I then tried to perform the minimum amount of upgrading that could possibly work — first by adapting the existing nan bindings to add context-awareness, then by attempting a minimal N-API rewrite. The goal was to keep things the same as much as possible, but with the added requirement that whatever I came up with must still demonstrate the ability to work in multiple contexts at once without segfaulting.

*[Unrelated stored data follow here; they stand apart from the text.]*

-- ==== Sys2Proof/Machine/FloodInstr.lean ====
section
/-! DEFINITION. The flood instructions (R313 to R320): FLOOD, ECHO, WAITF, TESTF, CANCELF, FINFO and CLAUSE. -/

namespace Sys2Proof.Machine

/-! ### Records read by an instruction -/

/-- What reading a record at a lane's address comes to. -/
inductive Rec where
  | val (v : Nat)
  | park (i : FaultInfo)
  | trap (i : FaultInfo)
  /-- Nothing can be decided yet. -/
  | held

/-- One aligned 8-byte word, as a plain load of the lane. -/
def State.readWord8 (s : State) (c slot lane va pc : Nat) : Rec × State :=
  let x := s.ctxOf c slot
  match s.reach c x (s.warp c slot).privileged false va 8 8 .load { pc := pc } with
  | (.park i, s) => (.park i, s)
  | (.trap i, s) => (.trap i, s)
  | (.ok p wti _ _, s) =>
    match s.chase x va 2 p with
    | none => (.park { cause := 0x10, pc := pc, fva := va, kind := 6 }, s.dropTlb c x va)
    | some q =>
      if s.refusesModule c x q then (.trap { cause := 0x11, pc := pc, fva := va, kind := 10 }, s)
      else
        match s.readNow c slot x lane q wti 8 0 va with
        | (.val v, s) => (.val v, s)
        | (.trap i, s) => (.trap { i with pc := pc }, s)
        | (.park i, s) => (.park { i with pc := pc }, s)
        | (.gone, s) => (.park { cause := 0x12, pc := pc, fva := va, kind := 7 }, s)
        | (_, s) => (.held, s)

/-- `n` words from an 8-byte-aligned address on, the first lowest. -/
def State.readRecord (s : State) (c slot lane pc : Nat) : (n va : Nat) → Rec × State
  | 0, _ => (.val 0, s)
  | n + 1, va =>
    match s.readWord8 c slot lane va pc with
    | (.val v, s) =>
      match State.readRecord s c slot lane pc n (va + 8) with
      | (.val u, s) => (.val (v + u * 2 ^ 64), s)
      | r => r
    | r => r

/-! ### FLOOD (R40 to R45, R313) -/

/-- What one lane's emission comes to. -/
inductive Emit where
  | ok (d : Desc) (args : Nat)
  | park (i : FaultInfo)
  | trap (i : FaultInfo)
  | held

/-- A reserved field of the descriptor is set, or a field holds what no flood may have (R42). -/
def descBad (d : Desc) : Bool :=
  field d 482 30 != 0 || field d 475 5 != 0 || field d 185 7 != 0 || field d 165 3 != 0 || field d 140 3 != 0 || field d 57 7 != 0 ||
    field d 64 32 == 0 || field d 168 8 > 48 || (bit d 143 && field d 144 16 == 0) || (bit d 164 && !([1, 2, 3, 4, 15] : List Nat).contains (field d 160 4))

/-- An overridden limit exceeds the emitter's (R42). -/
def overBudget (d : Desc) (inherit : Nat → Nat → Nat) : Bool :=
  let pick (ovr dlo n flo : Nat) : Bool := bit d (176 + ovr) && field d dlo n > inherit flo n
  pick 0 320 16 64 || pick 2 352 32 96 || pick 3 384 32 128 || pick 6 464 8 208 || pick 7 472 8 216

/-- The checks that follow the argument block, in the order of R42. -/
def Iss.checkFlood (x : Iss) (s : State) (l : Nat) (d : Desc) (args : Nat) : Emit × State :=
  let cx := s.ctxOf x.core x.slot; let w := s.warp x.core x.slot; let i := w.laneIdent l
  let info (cause : Nat) : FaultInfo := { cause := cause, pc := x.pc }
  let inherit := s.fcbField cx i.fcb
  let fdom := if bit d 177 then field d 336 16 else inherit 80 16
  let mods := floodModules (cx / 32) (field d 96 32)
  let last (_s : State) : Emit :=
    if i.nextDepth > 7 ∨ i.nextDepth > inherit 208 8 then .trap (info 0x30)
    else if overBudget d inherit then .trap (info 0x31)
    else .ok d args
  if mods.any (fun m => !bit (s.cdom cx) m) || !s.domainAssigned cx fdom then (.trap { info 0x11 with kind := 10 }, s)
  else if bit d 143 then
    match s.mapRead cx (field d 128 12) with
    | (.entry _, s) => (last s, s)
    | (.reread, s) => (.held, s)
    | (.invalid, s) => (.trap { info 0x14 with mapid := field d 128 12, acc := 6, kind := 9 }, s)
    | (.refused va r, s) =>
      let i : FaultInfo := { info r.cause with fva := va, acc := 6, mapid := field d 128 12, kind := r.where_.1, level := r.where_.2 }
      (match r with | .perm _ _ => .trap i | _ => .park { i with cause := 0x10 }, s)
  else (last s, s)

/-- The checks of one lane's emission (R42). -/
def Iss.emission (x : Iss) (s : State) (l : Nat) : Emit × State :=
  let w := s.warp x.core x.slot
  let ea := if x.imm = .reg then x.a64 w l else x.ea w l
  if ea % 64 ≠ 0 then (.trap { cause := 0x06, pc := x.pc, fva := ea }, s)
  else
    match s.readRecord x.core x.slot l x.pc 8 ea with
    | (.park i, s) => (.park i, s)
    | (.trap i, s) => (.trap i, s)
    | (.held, s) => (.held, s)
    | (.val d, s) =>
      if descBad d then (.trap { cause := 0x02, pc := x.pc }, s)
      else if field d 168 8 = 0 then x.checkFlood s l d 0
      else if field d 256 64 % 8 ≠ 0 then (.trap { cause := 0x06, pc := x.pc, fva := field d 256 64 }, s)
      else
        let n := field d 168 8
        match s.readRecord x.core x.slot l x.pc ((n + 7) / 8) (field d 256 64) with
        | (.park i, s) => (.park i, s)
        | (.trap i, s) => (.trap i, s)
        | (.held, s) => (.held, s)
        | (.val a, s) => x.checkFlood s l d (a % 2 ^ (8 * n))

/-- The origin cairn that a flood of a depth takes: the least recently freed of its class (R43, R73). -/
def State.originSlot (s : State) (r d : Nat) : Option Nat :=
  let order := (SMap.get none (s.region r).freeOrder d).getD ((List.range 32).map (fun i => 32 * d + i))
  order.find? (fun i => (s.cairn (originUnit r) i).state == .free)

/-- One lane emits: origin cairn, handle, FCB, and the message to every child (R43, R44, R49, R75, R76). -/
def Iss.emit (x : Iss) (s : State) (l : Nat) (d : Desc) (args : Nat) : State :=
  let cx := s.ctxOf x.core x.slot; let w := s.warp x.core x.slot; let i := w.laneIdent l
  let r := coreRegion x.core; let m := coreModule x.core; let depth := i.nextDepth
  match s.originSlot r depth with
  | none => s
  | some slot =>
    let s := (s.touchFcb cx i.fcb).touchDomain cx (s.faultDomain cx i.fcb)
    let reg := (s.region r).takeOrigin slot
    let h := mkHandle m (r % 32) slot (SMap.get 0 reg.useCount slot)
    let fcb := handleFcb h
    let bits := fcbBits d (s.fcbField cx i.fcb) i.fcb h depth m
    let modmask := field bits 512 32; let regmask := field d 64 32
    let scope := floodScope m (r % 32) modmask regmask
    let g := (s.core x.core).sigOf (max scope (w.rel.getD 0))
    let s := s.setRegion r reg
    let s := (s.ctxWrite cx (s.fcbAddr cx fcb) 512 bits).2
    let f : FloodMsg :=
      { handle := h, depth := depth, ctx := cx, fcb := fcb, entry := field d 0 64, regmask := BitVec.ofNat 32 regmask, modmask := BitVec.ofNat 32 modmask,
        grain := field d 144 16, mapv := bit d 143, mapid := field d 128 12, args := leBytes 48 args, arglen := field d 168 8, comb := field d 160 4,
        uid := bit d 164, ident := BitVec.ofNat 64 (field d 192 64), silence := field bits 160 32, cls := field bits 216 8, deferc := bit bits 225,
        promise := bit bits 224, maxwarps := field bits 64 16, scope := scope, sig := g }
    let s := s.setCairn (originUnit r) slot { state := .drain, msg := some f }
    let s := s.openChildren (originUnit r) slot f (originChildren m (r % 32) modmask regmask)
    s.setWarp x.core x.slot ((s.warp x.core x.slot).put (.v x.f.rd.toNat) l h)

This was nearly a year ago and I don’t remember the exact details… but the n-api branch shows the results of that experiment. In short, the existing approach was too low-level for the amount of abstraction that context-awareness demanded.

I started looking around for other solutions.

Second attempt: bring in outside help

Rewriting the library entirely was no mean feat — it would have to perform similarly to the existing pathwatcher without any API changes. That’s a particular challenge because pathwatcher is the only file-watching library I can find that attempts to work synchronously.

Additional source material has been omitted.